┌─ Provided material

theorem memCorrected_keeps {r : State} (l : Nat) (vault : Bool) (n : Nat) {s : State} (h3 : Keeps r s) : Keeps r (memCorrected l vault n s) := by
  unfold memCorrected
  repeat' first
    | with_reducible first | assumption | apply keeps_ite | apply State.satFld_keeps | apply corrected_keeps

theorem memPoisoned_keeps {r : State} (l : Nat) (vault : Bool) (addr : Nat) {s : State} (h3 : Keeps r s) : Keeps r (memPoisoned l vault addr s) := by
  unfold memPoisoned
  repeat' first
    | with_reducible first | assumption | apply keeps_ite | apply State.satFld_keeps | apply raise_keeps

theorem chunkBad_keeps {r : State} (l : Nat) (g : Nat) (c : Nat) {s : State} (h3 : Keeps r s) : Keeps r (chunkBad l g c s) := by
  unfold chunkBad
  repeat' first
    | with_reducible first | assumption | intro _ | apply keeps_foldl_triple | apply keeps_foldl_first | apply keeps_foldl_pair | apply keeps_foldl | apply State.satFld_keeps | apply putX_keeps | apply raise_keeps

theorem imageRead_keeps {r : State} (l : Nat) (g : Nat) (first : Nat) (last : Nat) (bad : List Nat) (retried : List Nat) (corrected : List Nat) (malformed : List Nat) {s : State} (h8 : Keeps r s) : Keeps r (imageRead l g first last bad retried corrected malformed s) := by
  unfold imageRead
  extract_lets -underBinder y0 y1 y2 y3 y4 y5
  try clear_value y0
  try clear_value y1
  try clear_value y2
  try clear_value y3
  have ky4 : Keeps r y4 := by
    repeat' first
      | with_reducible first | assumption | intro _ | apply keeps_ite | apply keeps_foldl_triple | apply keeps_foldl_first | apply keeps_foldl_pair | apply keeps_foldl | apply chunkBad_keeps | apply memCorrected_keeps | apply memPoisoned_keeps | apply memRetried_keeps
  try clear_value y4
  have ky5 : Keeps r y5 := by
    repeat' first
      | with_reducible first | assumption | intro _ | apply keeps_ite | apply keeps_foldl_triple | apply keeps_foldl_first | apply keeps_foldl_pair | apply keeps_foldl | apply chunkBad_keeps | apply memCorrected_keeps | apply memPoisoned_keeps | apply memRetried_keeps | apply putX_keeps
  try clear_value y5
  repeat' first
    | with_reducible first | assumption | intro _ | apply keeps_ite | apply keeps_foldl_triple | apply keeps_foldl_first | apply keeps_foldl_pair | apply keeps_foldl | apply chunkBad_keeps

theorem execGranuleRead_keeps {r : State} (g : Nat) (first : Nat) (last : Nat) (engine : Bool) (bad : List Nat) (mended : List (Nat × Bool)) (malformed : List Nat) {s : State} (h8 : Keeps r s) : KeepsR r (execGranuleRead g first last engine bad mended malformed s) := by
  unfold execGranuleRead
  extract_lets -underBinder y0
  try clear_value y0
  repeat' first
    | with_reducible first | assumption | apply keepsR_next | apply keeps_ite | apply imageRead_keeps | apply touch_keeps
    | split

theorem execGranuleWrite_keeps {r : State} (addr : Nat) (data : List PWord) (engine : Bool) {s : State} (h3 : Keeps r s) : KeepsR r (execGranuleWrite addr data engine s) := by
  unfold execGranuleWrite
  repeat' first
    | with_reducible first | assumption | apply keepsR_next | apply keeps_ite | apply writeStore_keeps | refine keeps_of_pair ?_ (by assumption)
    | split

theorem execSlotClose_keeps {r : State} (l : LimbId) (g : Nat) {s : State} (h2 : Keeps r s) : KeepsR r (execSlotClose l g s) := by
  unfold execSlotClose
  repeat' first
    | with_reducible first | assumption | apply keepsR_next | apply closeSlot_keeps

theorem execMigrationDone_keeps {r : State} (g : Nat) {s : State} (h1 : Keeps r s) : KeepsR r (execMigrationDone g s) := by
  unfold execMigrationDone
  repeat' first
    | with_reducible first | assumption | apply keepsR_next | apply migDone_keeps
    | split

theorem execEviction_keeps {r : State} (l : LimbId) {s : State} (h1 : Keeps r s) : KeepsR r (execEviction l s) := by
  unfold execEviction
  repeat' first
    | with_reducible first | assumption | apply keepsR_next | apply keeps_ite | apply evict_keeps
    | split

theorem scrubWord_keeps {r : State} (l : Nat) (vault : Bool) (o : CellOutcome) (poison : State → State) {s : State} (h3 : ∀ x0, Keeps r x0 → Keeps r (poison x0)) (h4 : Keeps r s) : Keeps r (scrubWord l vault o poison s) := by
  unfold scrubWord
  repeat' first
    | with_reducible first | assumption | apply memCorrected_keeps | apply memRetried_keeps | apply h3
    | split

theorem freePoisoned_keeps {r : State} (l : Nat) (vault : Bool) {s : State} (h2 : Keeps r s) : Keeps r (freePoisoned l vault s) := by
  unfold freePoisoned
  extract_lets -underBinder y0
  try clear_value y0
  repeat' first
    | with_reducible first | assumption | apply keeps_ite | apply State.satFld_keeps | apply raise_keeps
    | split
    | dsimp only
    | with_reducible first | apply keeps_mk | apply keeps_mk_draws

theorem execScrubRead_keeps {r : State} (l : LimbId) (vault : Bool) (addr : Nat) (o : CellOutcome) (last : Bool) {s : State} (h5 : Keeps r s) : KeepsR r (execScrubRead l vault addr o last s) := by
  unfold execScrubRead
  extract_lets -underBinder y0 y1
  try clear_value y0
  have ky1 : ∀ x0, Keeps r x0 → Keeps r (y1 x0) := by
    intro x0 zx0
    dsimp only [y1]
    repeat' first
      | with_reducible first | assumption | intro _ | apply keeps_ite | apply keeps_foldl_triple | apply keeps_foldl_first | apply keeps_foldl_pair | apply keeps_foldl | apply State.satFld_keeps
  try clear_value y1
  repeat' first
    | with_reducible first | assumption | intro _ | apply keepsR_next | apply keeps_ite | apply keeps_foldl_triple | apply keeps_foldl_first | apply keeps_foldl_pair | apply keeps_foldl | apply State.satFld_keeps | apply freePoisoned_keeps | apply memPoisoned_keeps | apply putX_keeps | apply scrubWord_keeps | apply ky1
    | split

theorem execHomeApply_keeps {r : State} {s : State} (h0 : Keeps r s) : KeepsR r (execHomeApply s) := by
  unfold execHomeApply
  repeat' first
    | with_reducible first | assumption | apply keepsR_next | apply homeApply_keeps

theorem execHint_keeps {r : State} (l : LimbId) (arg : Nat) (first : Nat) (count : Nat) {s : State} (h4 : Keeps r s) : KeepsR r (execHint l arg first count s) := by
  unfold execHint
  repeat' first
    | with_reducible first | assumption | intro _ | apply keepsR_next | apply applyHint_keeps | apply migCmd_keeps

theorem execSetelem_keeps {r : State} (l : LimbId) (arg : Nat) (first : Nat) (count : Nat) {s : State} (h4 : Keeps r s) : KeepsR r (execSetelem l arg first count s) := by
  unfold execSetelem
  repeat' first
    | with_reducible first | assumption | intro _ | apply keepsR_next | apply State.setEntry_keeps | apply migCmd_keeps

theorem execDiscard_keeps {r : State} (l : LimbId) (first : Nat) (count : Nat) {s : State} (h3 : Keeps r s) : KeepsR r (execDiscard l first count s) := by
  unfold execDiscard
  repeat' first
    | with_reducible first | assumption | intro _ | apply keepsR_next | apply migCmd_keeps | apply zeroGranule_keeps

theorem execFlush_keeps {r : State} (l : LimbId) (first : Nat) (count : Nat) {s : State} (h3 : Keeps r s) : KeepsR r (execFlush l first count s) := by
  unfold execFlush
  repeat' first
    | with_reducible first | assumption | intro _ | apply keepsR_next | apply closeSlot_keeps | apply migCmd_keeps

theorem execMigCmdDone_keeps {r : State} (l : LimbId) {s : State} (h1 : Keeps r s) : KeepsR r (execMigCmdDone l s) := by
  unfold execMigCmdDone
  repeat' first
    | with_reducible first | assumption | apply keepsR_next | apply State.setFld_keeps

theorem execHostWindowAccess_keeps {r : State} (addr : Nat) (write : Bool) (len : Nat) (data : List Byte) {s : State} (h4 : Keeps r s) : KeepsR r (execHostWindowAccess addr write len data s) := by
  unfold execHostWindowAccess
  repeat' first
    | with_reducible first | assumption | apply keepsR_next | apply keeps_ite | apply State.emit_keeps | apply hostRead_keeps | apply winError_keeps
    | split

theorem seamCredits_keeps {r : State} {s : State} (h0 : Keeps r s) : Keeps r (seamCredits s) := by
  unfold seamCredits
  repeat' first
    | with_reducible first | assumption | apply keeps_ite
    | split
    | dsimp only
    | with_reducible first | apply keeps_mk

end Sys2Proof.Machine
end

└─

Work to complete: Each line in the listing above from the one containing "unfold memPoisoned" through the one containing "have ky4 : Keeps r y4 := by" should be repeated exactly, and no other line.

Result of the exercise:
  unfold memPoisoned
  repeat' first
    | with_reducible first | assumption | apply keeps_ite | apply State.satFld_keeps | apply raise_keeps

theorem chunkBad_keeps {r : State} (l : Nat) (g : Nat) (c : Nat) {s : State} (h3 : Keeps r s) : Keeps r (chunkBad l g c s) := by
  unfold chunkBad
  repeat' first
    | with_reducible first | assumption | intro _ | apply keeps_foldl_triple | apply keeps_foldl_first | apply keeps_foldl_pair | apply keeps_foldl | apply State.satFld_keeps | apply putX_keeps | apply raise_keeps

theorem imageRead_keeps {r : State} (l : Nat) (g : Nat) (first : Nat) (last : Nat) (bad : List Nat) (retried : List Nat) (corrected : List Nat) (malformed : List Nat) {s : State} (h8 : Keeps r s) : Keeps r (imageRead l g first last bad retried corrected malformed s) := by
  unfold imageRead
  extract_lets -underBinder y0 y1 y2 y3 y4 y5
  try clear_value y0
  try clear_value y1
  try clear_value y2
  try clear_value y3
  have ky4 : Keeps r y4 := by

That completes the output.